A-Share Market Sees Wave of Earnings Warnings; Experts Flag "Three-No" Risks

0xBroomberg
Published todayAbout 7 min read

On the evening of July 1, another cluster of A-share companies issued risk-disclosure notices — experts warn investors to watch for "three-zero" stocks: no core technology, no scaled orders, no cash flow. Valuations are shifting from narrative to earnings.

01

What is this wave of risk warnings?

Multiple A-share companies released risk-disclosure notices on the evening of July 1 — the latest in a streak of consecutive nightly warning clusters.
This means → listed companies are actively trying to cool the market, signaling that share prices may have run ahead of fundamentals.
In plain terms = when companies themselves step out to say "calm down," that is a signal worth taking seriously.
02

What exactly are the "three zeros"?

Experts identified three red flags: no core-technology iteration, no scaled orders, no cash-flow support.
In plain terms = if a company has no real technology edge, no major customers placing orders, and no money in the bank, its stock rally is most likely driven by hype — not actual earnings.
This reflects a broader problem: some of the hottest stocks on the market today have valuations built on stories, not profits.
03

Which companies delivered real results?

Dongfang Tower (东方铁塔) guided H1 net profit at RMB 897 m–1.017 bn, up 81.87%–106.19% year-on-year.
JL Mag (金力永磁) guided H1 net profit at RMB 400 m–460 m, up 31.17%–50.84%.
Sunvim (孚日股份) guided H1 net profit at RMB 369 m–418 m, up 50%–70%.
This means → not every company is swimming naked — real earnings growth does exist. The key is telling who is delivering results and who is just telling stories.
04

How should investors read the negative news?

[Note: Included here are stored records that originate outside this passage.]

-- ==== Sys2Proof/Machine/Flags.lean ====
section
/-! DEFINITION. The flag-like outputs of the block (10_state.md R36): status codes, cause codes and the STATUS view. -/

namespace Sys2Proof.Machine

/-- The value of `S.state` (10_state.md R20). -/
def Life.code : Life → BitVec 2
  | .uninit => 0
  | .running => 1
  | .halted => 2
  | .cfgfail => 3

/-- The value of `S.err` (30_encoding.md R92). -/
def ErrCode.code : ErrCode → BitVec 8
  | .none => 0x00
  | .deviceNotReady => 0x90
  | .rateZero => 0x91
  | .rateOverflow => 0x92
  | .rearmLate => 0xA0
  | .rearmDevice => 0xA1

/-- The code of a response status (30_encoding.md R90). -/
def Status.code : Status → BitVec 8
  | .ok => 0x00
  | .full => 0x01
  | .errIllegal => 0x80
  | .errContext => 0x81
  | .errState => 0x82
  | .errDeviceNotReady => 0x90
  | .errRateZero => 0x91
  | .errRateOverflow => 0x92

/-- STATUS = `zext_32({S.err, 0b000000, S.state})` (10_state.md R33). -/
def statusView (b : Block) : Word := 0#16 ++ b.err.code ++ 0#6 ++ b.state.code

/-- DROPCOUNT, the view of `S.drop` (10_state.md R34). -/
def dropView (b : Block) : Word := b.drop

end Sys2Proof.Machine
end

Xiamen Tungsten (厦门钨业) disclosed that its subsidiary Luoyang Yulu Mining has largely halted production after China Moly (洛阳钼业) suspended molybdenum-tailings supply.
The company said the earnings impact cannot yet be estimated.
This means → once an upstream supplier cuts off material, the downstream company can be immediately paralyzed — investors need to watch for supply-chain dependency risk.
05

Where does the market go from here?

Experts expect industry valuations to shift from "narrative-driven" to "earnings-verified" logic.
In plain terms = a good story used to be enough to push a stock price up; going forward, the market will increasingly ask how much money you actually made.
Companies with genuine technology moats and order-conversion capability will earn a valuation premium; concept stocks lacking fundamental support face mean-reversion pressure.

Content is for reference only, not financial advice.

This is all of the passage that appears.